Prepare covariates and optional response in adjacency matrix form. If undirected, the values are drawn from the lower triangle of the adjacency matrices.
inputs_lmnet(Xlist, Y =NULL, directed =TRUE, add_intercept =TRUE, time_intercept =FALSE)
Arguments
Xlist: List of n×n×tmax matrices, possibly containing response matrix labeled `Y'. Diagonals (self-loops) are ignored.
Y: Optional n×n×tmax response matrix. NAs in this matrix will be automatically removed. Diagonals (self-loops) are ignored.
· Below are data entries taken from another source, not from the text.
@[simp] theorem setSource_hostif (n : Nat) (h : HostSt) : (setSource n h).hostif = h.hostif := by rw [setSource_frame]
@[simp] theorem setSource_ready (n : Nat) (h : HostSt) : (setSource n h).ready = h.ready := by rw [setSource_frame]
@[simp] theorem setSource_minimal (n : Nat) (h : HostSt) : (setSource n h).minimal = h.minimal := by rw [setSource_frame]
@[simp] theorem setSource_sessionRequired (n : Nat) (h : HostSt) : (setSource n h).sessionRequired = h.sessionRequired := by rw [setSource_frame]
@[simp] theorem setSource_malorVer (n : Nat) (h : HostSt) : (setSource n h).malorVer = h.malorVer := by rw [setSource_frame]
@[simp] theorem setSource_modelSig (n : Nat) (h : HostSt) : (setSource n h).modelSig = h.modelSig := by rw [setSource_frame]
@[simp] theorem setSource_owner (n : Nat) (h : HostSt) : (setSource n h).owner = h.owner := by rw [setSource_frame]
@[simp] theorem setSource_done (n : Nat) (h : HostSt) : (setSource n h).done = h.done := by rw [setSource_frame]
@[simp] theorem setSource_dropCnt (n : Nat) (h : HostSt) : (setSource n h).dropCnt = h.dropCnt := by rw [setSource_frame]
@[simp] theorem setSource_ignoredCnt (n : Nat) (h : HostSt) : (setSource n h).ignoredCnt = h.ignoredCnt := by rw [setSource_frame]
@[simp] theorem setSource_mbox (n : Nat) (h : HostSt) : (setSource n h).mbox = h.mbox := by rw [setSource_frame]
@[simp] theorem setSource_stored (n : Nat) (h : HostSt) : (setSource n h).stored = h.stored := by rw [setSource_frame]
@[simp] theorem setSource_evtMask (n : Nat) (h : HostSt) : (setSource n h).evtMask = h.evtMask := by rw [setSource_frame]
@[simp] theorem setSource_pinSel (n : Nat) (h : HostSt) : (setSource n h).pinSel = h.pinSel := by rw [setSource_frame]
@[simp] theorem setSource_pinsEn (n : Nat) (h : HostSt) : (setSource n h).pinsEn = h.pinsEn := by rw [setSource_frame]
@[simp] theorem setSource_resEst (n : Nat) (h : HostSt) : (setSource n h).resEst = h.resEst := by rw [setSource_frame]
@[simp] theorem setSource_resDsp (n : Nat) (h : HostSt) : (setSource n h).resDsp = h.resDsp := by rw [setSource_frame]
@[simp] theorem setSource_resDiagEst (n : Nat) (h : HostSt) : (setSource n h).resDiagEst = h.resDiagEst := by rw [setSource_frame]
@[simp] theorem setSource_resDiagDsp (n : Nat) (h : HostSt) : (setSource n h).resDiagDsp = h.resDiagDsp := by rw [setSource_frame]
@[simp] theorem setSource_msixEn (n : Nat) (h : HostSt) : (setSource n h).msixEn = h.msixEn := by rw [setSource_frame]
@[simp] theorem setSource_msixFuncMask (n : Nat) (h : HostSt) : (setSource n h).msixFuncMask = h.msixFuncMask := by rw [setSource_frame]
@[simp] theorem setSource_msixVecMask (n : Nat) (h : HostSt) : (setSource n h).msixVecMask = h.msixVecMask := by rw [setSource_frame]
@[simp] theorem setSource_linkUp (n : Nat) (h : HostSt) : (setSource n h).linkUp = h.linkUp := by rw [setSource_frame]
@[simp] theorem setSource_spiFrameErr (n : Nat) (h : HostSt) : (setSource n h).spiFrameErr = h.spiFrameErr := by rw [setSource_frame]
@[simp] theorem setSource_params (n : Nat) (h : HostSt) : (setSource n h).params = h.params := by rw [setSource_frame]
@[simp] theorem setSource_tables (n : Nat) (h : HostSt) : (setSource n h).tables = h.tables := by rw [setSource_frame]
@[simp] theorem setSource_uncommitted (n : Nat) (h : HostSt) : (setSource n h).uncommitted = h.uncommitted := by rw [setSource_frame]
@[simp] theorem setSource_retry (n : Nat) (h : HostSt) : (setSource n h).retry = h.retry := by rw [setSource_frame]
@[simp] theorem setSource_msixTbl (n : Nat) (h : HostSt) : (setSource n h).msixTbl = h.msixTbl := by rw [setSource_frame]
@[simp] theorem setSource_pcie (n : Nat) (h : HostSt) : (setSource n h).pcie = h.pcie := by rw [setSource_frame]
@[simp] theorem setSource_tabUncommitted (n : Nat) (h : HostSt) : (setSource n h).tabUncommitted = h.tabUncommitted := by rw [setSource_frame]
@[simp] theorem setSource_rung (n : Nat) (h : HostSt) : (setSource n h).rung = h.rung := by rw [setSource_frame]
@[simp] theorem setSource_waiting (n : Nat) (h : HostSt) : (setSource n h).waiting = h.waiting := by rw [setSource_frame]
@[simp] theorem setSource_units (n : Nat) (h : HostSt) : (setSource n h).units = h.units := by rw [setSource_frame]

/-- Raising an event, in the states in which the record writer runs and otherwise (R544). -/
theorem raiseBy_runs (rom : Bool) (c k p q r : Nat) (s : State) (h : writerRuns s = true) :
    raiseBy rom c k p q r s =
      { s with host := setSource k s.host, recorder := writeRec rom c k p q r s.time.ont s.recorder } := by
  simp [raiseBy, h]

theorem raiseBy_stopped (rom : Bool) (c k p q r : Nat) (s : State) (h : writerRuns s = false) : raiseBy rom c k p q r s = s := by
  simp [raiseBy, h]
directed: Optional logical indicator of whether input data is for a directed network, default is TRUE. Undirected data format is lower triangle of adjacencey matrix.
add_intercept: Optional logical indicator of whether intercept should be added to X, default is TRUE.
time_intercept: Optional logical indicator of whether separate intercept should be added to X for each observation of the relational matrix, default is FALSE.
Returns
A list of: - Y: Vector of responses (column-wise vectorization order) of appropriate length.
X: Matrix of covariates (column-wise vectorization order) of appropriate size.
nodes: 2-column matrix (or 3-column for repeated observations) indicating directed relation pairs to which each entry in Y and each row in X corresponds.
Details
This function takes a list of network covariates (in adjacency matrix form) and prepares them for the regression code lmnet. Accomodates 3-dimensional relational arrays with tmax repeated observations of the network (over time or context). Typical network data with a single observation may be input as matrices, i.e. tmax = 1.